━━━━━ Data shown

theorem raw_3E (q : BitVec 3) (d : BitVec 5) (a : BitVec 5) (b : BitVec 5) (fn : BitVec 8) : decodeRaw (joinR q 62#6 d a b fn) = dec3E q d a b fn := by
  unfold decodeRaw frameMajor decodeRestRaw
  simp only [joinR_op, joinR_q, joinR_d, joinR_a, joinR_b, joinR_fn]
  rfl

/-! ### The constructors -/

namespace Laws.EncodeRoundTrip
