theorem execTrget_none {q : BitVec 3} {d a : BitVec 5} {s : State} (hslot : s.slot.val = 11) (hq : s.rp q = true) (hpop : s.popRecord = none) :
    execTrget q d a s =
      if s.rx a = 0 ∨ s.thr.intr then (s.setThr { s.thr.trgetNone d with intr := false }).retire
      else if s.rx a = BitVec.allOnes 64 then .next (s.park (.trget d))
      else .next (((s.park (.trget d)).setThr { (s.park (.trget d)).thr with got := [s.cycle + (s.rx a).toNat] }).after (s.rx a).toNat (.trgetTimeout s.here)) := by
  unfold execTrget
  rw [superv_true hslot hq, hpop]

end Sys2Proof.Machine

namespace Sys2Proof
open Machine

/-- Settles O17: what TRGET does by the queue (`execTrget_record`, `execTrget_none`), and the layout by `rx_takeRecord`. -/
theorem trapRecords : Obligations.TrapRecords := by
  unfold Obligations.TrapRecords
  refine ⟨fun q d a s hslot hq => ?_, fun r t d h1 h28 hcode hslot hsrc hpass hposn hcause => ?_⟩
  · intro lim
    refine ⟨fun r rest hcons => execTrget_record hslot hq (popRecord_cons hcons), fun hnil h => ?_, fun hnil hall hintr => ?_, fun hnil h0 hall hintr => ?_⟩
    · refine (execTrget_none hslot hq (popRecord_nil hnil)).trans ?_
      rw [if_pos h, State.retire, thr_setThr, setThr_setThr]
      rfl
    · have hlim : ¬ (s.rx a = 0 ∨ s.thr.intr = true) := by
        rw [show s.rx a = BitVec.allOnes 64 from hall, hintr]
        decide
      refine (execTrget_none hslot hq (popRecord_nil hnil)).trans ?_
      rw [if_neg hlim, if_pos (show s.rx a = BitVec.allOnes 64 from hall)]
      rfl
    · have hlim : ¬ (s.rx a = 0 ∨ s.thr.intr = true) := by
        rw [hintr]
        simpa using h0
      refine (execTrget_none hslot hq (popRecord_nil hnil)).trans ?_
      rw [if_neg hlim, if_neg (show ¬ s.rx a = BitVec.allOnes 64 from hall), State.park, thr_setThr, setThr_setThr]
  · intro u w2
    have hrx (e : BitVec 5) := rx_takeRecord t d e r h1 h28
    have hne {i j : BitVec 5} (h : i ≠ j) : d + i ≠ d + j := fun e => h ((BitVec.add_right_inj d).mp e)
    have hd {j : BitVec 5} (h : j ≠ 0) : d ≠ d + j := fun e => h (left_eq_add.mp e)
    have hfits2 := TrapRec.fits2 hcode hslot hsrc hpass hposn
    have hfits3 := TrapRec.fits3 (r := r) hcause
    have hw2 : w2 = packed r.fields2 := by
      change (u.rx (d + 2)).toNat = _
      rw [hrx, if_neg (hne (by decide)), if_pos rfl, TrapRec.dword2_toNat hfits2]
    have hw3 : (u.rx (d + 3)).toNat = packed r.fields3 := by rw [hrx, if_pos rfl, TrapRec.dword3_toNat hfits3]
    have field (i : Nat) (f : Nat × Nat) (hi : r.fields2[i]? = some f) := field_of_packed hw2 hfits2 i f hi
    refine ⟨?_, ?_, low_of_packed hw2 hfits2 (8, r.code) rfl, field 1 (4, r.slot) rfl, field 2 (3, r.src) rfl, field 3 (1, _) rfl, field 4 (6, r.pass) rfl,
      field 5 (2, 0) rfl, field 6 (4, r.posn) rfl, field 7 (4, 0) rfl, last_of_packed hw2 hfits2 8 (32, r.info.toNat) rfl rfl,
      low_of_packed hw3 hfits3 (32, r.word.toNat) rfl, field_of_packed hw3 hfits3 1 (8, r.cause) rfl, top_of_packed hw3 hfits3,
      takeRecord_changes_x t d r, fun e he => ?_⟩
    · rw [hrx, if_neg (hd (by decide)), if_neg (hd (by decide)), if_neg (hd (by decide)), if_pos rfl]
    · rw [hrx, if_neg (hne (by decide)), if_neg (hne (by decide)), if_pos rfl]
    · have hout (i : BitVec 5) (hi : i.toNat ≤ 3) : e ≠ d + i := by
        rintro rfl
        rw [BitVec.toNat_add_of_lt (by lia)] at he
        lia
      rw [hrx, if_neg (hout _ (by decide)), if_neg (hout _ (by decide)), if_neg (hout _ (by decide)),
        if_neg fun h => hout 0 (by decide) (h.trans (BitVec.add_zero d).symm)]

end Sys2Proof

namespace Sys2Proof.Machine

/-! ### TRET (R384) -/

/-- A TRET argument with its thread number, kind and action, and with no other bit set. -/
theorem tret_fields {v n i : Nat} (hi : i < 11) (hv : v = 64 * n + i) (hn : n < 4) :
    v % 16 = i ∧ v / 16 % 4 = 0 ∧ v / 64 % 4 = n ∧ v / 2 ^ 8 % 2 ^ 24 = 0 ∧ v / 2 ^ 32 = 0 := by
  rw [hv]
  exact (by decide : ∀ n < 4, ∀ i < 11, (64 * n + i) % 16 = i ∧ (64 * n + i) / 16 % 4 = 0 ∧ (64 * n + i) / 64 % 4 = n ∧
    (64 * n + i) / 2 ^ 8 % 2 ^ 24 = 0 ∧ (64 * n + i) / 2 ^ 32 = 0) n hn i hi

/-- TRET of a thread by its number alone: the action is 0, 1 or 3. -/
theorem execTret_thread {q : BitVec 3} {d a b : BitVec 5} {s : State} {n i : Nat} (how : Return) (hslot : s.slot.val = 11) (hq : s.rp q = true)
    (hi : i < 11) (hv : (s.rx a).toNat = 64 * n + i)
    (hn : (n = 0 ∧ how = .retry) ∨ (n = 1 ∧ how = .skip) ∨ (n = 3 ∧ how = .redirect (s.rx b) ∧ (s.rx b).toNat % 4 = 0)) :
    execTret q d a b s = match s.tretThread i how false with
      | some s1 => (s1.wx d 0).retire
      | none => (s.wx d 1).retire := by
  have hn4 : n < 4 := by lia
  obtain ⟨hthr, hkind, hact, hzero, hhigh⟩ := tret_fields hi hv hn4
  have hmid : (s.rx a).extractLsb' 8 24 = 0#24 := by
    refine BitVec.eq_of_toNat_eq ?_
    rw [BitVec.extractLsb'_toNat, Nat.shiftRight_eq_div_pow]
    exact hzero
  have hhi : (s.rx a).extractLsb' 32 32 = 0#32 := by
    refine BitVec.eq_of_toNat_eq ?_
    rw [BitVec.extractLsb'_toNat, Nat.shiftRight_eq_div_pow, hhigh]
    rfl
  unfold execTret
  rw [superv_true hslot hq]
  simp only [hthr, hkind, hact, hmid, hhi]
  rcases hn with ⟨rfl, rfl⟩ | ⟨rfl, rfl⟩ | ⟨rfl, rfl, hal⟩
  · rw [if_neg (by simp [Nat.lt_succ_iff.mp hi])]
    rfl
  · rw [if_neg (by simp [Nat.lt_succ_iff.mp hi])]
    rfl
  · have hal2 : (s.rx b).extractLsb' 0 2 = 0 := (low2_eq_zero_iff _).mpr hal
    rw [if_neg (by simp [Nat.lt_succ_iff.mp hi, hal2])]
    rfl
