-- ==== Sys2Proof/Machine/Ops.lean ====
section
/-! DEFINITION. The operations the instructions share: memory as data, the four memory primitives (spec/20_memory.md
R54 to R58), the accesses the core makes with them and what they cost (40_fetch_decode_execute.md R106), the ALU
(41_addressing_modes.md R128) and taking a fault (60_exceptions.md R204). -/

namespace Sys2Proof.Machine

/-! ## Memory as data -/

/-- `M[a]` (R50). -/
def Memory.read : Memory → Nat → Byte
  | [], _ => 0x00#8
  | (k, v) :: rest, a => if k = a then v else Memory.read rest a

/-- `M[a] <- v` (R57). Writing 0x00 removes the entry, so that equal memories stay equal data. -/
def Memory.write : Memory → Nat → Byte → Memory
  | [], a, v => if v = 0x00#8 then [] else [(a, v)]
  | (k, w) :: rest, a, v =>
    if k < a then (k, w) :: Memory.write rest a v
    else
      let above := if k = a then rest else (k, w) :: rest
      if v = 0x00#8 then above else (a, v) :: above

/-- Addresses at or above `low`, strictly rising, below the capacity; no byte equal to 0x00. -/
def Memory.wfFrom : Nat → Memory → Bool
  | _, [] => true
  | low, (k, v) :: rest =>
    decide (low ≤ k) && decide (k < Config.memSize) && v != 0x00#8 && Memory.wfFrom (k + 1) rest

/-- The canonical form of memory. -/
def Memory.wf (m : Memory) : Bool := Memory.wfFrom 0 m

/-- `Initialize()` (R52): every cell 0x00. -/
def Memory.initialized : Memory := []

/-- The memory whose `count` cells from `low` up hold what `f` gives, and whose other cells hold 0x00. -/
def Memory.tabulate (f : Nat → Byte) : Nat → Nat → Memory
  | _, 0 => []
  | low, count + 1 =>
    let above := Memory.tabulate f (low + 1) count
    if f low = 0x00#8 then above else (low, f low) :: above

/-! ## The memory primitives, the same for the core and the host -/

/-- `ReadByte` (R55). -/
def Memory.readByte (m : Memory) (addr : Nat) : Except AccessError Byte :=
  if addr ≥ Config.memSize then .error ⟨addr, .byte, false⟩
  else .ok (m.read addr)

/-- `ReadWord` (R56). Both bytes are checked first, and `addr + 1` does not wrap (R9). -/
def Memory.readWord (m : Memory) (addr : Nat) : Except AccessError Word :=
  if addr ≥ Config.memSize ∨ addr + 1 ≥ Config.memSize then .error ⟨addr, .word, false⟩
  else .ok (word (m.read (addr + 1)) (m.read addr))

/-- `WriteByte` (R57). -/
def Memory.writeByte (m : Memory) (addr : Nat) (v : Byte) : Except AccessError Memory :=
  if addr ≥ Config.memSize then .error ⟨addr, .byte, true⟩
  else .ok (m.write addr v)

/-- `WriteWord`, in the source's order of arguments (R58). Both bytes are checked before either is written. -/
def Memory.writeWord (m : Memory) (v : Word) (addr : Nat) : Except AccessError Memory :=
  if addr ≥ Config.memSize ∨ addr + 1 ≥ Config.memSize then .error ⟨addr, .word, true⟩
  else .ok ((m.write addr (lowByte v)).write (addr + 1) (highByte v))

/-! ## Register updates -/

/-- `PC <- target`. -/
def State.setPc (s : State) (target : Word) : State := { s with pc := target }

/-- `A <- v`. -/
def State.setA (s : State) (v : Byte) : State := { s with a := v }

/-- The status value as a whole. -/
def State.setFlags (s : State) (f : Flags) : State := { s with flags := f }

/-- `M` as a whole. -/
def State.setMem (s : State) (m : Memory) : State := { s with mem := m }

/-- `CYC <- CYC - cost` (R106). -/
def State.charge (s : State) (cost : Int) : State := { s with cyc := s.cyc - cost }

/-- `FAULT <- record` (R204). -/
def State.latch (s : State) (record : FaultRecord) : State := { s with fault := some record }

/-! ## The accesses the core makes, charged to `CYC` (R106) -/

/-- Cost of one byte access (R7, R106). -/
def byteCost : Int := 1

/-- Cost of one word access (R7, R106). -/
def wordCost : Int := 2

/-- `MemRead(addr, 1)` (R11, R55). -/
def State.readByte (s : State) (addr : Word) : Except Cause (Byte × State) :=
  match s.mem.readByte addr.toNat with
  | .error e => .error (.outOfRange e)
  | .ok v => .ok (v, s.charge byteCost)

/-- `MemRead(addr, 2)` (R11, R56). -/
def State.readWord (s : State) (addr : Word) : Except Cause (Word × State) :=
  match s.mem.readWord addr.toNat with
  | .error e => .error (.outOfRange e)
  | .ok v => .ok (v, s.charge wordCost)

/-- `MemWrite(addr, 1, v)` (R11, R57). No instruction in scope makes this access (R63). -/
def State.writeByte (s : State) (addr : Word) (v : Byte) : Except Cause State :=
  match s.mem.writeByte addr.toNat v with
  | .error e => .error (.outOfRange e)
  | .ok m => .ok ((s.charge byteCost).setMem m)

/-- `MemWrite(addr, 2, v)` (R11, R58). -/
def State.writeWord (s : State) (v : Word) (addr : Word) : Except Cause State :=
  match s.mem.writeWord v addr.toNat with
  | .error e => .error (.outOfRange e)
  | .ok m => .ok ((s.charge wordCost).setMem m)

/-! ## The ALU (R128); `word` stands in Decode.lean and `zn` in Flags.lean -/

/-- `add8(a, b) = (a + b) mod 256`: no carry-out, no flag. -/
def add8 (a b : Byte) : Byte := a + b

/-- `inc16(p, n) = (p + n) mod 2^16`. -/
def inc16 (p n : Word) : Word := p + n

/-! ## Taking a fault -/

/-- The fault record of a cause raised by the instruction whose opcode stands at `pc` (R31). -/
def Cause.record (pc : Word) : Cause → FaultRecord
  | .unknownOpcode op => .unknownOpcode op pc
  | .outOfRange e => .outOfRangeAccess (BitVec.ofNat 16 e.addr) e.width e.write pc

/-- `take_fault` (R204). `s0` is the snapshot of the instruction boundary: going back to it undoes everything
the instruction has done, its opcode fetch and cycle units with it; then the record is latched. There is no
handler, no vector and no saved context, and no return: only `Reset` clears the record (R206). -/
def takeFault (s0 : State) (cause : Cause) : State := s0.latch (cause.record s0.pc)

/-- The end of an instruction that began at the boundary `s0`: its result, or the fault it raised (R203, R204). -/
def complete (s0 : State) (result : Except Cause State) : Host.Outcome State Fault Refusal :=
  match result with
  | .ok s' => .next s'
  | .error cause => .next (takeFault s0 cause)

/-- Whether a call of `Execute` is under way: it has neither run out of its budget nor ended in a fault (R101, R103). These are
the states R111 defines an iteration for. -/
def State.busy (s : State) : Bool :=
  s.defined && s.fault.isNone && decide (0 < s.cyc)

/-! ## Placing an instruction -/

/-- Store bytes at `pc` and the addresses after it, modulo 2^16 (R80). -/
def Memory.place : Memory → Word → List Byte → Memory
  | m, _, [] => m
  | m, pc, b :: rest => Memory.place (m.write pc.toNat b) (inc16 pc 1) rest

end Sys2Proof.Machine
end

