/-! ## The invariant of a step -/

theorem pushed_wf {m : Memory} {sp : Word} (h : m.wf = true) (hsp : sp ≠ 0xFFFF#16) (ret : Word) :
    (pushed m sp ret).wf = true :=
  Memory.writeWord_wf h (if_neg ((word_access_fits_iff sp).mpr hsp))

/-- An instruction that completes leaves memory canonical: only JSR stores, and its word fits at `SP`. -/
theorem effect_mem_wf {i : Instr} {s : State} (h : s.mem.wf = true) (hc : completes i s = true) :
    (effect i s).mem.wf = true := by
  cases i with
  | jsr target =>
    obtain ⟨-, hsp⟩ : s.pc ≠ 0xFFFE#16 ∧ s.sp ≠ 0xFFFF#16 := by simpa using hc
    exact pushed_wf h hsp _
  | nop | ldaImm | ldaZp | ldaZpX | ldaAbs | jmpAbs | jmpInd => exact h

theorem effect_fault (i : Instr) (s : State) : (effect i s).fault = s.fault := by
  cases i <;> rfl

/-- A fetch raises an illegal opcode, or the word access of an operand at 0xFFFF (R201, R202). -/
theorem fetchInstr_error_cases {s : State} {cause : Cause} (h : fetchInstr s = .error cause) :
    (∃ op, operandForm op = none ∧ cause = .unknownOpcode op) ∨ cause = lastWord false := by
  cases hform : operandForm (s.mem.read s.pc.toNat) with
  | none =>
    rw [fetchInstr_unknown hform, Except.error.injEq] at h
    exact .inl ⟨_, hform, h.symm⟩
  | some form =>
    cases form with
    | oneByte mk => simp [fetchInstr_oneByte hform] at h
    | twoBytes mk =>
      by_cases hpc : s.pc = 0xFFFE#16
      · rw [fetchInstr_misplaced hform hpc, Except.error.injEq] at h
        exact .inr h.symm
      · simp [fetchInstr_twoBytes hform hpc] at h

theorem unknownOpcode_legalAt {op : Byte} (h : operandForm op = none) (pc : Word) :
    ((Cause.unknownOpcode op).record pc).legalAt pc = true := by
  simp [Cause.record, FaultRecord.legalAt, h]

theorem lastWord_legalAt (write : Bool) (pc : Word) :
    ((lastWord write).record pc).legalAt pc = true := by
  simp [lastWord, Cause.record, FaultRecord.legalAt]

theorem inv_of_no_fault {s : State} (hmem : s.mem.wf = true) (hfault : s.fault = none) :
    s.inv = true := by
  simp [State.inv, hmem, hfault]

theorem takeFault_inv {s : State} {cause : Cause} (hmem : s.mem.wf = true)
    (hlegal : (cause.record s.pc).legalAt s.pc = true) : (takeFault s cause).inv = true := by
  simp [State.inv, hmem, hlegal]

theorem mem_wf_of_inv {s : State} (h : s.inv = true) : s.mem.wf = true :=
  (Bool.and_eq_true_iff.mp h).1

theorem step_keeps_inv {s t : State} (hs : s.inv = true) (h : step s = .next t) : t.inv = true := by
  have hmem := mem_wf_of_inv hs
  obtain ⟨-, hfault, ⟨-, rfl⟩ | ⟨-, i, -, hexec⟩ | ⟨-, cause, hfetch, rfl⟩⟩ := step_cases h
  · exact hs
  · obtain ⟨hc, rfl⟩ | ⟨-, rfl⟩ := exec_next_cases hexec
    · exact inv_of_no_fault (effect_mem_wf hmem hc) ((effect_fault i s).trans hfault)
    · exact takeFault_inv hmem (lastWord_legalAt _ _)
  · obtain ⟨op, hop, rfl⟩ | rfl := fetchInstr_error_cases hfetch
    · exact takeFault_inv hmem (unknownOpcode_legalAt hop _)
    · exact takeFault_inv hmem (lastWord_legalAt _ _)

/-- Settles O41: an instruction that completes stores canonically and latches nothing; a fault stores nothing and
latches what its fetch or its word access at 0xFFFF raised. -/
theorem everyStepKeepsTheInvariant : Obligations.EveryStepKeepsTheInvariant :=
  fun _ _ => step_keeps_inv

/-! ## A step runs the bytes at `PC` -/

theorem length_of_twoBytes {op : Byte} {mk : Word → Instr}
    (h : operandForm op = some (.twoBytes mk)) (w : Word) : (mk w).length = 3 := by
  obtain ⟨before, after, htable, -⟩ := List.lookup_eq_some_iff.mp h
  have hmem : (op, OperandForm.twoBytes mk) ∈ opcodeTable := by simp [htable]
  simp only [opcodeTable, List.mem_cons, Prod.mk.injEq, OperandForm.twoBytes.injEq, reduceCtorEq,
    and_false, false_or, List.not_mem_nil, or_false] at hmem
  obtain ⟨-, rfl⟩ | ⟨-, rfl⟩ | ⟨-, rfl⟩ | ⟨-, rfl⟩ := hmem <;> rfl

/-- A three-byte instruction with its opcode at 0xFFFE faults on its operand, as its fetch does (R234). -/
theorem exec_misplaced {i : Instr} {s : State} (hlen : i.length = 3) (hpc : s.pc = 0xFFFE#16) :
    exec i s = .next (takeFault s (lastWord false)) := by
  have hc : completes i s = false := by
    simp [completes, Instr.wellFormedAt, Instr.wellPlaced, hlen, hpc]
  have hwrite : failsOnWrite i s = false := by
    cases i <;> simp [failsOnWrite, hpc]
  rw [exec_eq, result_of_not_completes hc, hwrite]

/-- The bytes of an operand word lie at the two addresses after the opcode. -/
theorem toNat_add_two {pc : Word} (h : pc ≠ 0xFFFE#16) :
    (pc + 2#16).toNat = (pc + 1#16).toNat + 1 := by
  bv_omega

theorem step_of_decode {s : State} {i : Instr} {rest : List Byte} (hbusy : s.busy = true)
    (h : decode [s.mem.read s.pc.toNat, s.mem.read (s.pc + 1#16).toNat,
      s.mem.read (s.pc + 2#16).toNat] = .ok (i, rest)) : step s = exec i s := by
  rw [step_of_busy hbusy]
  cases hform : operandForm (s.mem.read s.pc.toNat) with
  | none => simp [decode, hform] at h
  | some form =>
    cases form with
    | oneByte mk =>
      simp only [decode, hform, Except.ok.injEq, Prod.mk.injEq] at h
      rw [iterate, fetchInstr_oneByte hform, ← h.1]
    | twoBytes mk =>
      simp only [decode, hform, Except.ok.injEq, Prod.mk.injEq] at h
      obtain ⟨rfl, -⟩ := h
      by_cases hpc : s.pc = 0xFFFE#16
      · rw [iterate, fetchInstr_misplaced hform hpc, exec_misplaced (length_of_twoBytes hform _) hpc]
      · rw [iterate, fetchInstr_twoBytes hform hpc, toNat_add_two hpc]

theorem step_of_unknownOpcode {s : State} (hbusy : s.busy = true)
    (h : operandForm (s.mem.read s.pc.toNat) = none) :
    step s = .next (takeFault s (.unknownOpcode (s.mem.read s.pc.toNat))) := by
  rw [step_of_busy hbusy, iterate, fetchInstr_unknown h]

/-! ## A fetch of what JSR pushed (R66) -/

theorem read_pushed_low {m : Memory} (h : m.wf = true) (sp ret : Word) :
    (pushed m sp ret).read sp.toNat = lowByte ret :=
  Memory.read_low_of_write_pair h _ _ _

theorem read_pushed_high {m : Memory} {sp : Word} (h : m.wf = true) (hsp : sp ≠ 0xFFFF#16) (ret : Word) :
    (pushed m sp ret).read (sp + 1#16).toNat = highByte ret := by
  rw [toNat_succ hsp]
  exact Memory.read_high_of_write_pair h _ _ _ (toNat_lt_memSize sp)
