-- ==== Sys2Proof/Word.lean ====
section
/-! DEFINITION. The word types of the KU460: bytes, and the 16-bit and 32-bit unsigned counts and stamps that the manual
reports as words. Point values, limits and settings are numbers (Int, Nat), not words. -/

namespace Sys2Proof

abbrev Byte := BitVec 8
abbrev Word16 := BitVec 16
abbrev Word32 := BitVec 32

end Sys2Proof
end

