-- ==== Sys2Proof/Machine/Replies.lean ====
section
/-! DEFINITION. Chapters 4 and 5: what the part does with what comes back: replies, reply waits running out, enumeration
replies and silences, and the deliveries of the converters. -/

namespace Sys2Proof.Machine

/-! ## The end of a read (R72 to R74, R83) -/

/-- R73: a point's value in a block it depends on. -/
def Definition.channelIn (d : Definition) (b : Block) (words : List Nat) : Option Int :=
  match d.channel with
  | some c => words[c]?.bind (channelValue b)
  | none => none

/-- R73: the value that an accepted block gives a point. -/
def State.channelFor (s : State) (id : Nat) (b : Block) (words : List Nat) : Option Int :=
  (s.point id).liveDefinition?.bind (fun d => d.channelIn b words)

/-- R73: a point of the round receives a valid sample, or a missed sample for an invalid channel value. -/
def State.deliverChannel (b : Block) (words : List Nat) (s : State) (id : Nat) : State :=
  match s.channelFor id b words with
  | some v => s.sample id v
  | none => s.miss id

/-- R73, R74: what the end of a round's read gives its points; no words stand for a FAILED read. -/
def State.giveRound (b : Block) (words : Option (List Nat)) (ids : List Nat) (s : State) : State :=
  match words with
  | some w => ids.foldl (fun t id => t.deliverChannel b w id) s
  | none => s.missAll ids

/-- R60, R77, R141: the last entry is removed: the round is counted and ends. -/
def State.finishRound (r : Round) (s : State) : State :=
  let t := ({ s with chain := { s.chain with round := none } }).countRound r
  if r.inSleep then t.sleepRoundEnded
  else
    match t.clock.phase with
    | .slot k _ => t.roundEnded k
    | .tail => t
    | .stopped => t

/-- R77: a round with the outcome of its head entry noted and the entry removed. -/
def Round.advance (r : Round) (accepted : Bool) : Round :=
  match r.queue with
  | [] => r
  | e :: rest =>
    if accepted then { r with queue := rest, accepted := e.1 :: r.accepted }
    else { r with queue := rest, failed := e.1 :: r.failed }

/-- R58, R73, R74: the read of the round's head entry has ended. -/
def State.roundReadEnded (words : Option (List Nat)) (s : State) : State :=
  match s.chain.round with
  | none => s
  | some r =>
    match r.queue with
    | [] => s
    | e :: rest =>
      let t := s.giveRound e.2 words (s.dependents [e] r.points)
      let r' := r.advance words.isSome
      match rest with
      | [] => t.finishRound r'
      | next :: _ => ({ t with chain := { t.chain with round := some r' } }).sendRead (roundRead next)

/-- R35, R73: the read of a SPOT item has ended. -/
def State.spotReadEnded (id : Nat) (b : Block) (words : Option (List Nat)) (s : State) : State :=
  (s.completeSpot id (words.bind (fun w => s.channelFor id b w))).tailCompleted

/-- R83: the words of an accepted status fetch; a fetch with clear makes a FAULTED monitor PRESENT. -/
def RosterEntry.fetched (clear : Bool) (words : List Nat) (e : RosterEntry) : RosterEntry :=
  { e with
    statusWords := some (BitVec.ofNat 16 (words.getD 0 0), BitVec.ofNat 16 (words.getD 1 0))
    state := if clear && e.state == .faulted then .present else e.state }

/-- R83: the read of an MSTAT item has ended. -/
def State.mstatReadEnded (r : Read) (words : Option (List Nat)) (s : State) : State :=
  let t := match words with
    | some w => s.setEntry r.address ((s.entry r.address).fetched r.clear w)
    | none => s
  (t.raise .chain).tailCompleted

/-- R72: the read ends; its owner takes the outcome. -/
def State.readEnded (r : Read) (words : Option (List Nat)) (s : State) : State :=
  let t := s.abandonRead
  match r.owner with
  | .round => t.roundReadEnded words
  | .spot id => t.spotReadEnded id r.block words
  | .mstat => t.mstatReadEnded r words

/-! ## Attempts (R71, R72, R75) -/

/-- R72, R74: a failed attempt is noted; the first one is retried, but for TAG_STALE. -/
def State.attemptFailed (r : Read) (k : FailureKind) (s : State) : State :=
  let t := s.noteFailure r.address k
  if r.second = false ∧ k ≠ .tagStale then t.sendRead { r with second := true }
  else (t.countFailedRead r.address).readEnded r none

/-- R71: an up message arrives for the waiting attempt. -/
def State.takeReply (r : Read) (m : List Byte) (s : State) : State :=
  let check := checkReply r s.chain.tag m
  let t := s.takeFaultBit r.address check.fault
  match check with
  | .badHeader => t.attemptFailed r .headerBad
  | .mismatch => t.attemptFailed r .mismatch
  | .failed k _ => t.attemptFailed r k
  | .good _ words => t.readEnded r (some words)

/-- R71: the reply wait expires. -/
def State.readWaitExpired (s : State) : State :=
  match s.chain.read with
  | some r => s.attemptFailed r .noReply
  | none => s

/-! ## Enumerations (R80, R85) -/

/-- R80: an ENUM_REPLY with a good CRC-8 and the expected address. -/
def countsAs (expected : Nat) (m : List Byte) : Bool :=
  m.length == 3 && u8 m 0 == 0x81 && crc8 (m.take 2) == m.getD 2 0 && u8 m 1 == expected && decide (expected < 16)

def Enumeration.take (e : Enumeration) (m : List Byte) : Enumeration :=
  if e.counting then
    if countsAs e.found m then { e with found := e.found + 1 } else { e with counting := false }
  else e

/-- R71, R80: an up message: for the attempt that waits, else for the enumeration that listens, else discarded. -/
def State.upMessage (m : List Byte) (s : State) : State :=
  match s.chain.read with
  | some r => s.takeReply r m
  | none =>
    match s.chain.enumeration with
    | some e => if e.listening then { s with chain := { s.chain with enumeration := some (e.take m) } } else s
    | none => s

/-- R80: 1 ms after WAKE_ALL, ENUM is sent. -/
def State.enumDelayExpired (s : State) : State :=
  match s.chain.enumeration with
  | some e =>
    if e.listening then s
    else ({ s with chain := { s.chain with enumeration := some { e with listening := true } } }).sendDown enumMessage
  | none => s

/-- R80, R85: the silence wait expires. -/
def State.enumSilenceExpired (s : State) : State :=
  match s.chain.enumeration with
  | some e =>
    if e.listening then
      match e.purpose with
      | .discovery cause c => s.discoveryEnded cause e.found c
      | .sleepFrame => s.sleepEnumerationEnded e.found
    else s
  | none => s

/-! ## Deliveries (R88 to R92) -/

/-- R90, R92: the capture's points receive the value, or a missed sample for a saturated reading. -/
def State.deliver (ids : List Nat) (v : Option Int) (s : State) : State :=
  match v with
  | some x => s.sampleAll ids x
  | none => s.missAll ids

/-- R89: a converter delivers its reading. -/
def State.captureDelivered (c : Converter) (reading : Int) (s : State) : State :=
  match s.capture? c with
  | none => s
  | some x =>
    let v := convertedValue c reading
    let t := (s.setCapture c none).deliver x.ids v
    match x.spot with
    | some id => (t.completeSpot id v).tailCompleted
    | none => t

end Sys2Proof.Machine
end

━━━━━━━━━━

▸ **Exercise details**
Give back, exactly as written, the stretch from the line with "have hfits3 := TrapRec.fits3" through the line with "rw [hrx, if_neg (hne (by decide)), if_pos", and no other lines from the records above.

▸ **Worked solution**
    have hfits3 := TrapRec.fits3 (r := r) hcause
    have hw2 : w2 = packed r.fields2 := by
      change (u.rx (d + 2)).toNat = _
      rw [hrx, if_neg (hne (by decide)), if_pos rfl, TrapRec.dword2_toNat hfits2]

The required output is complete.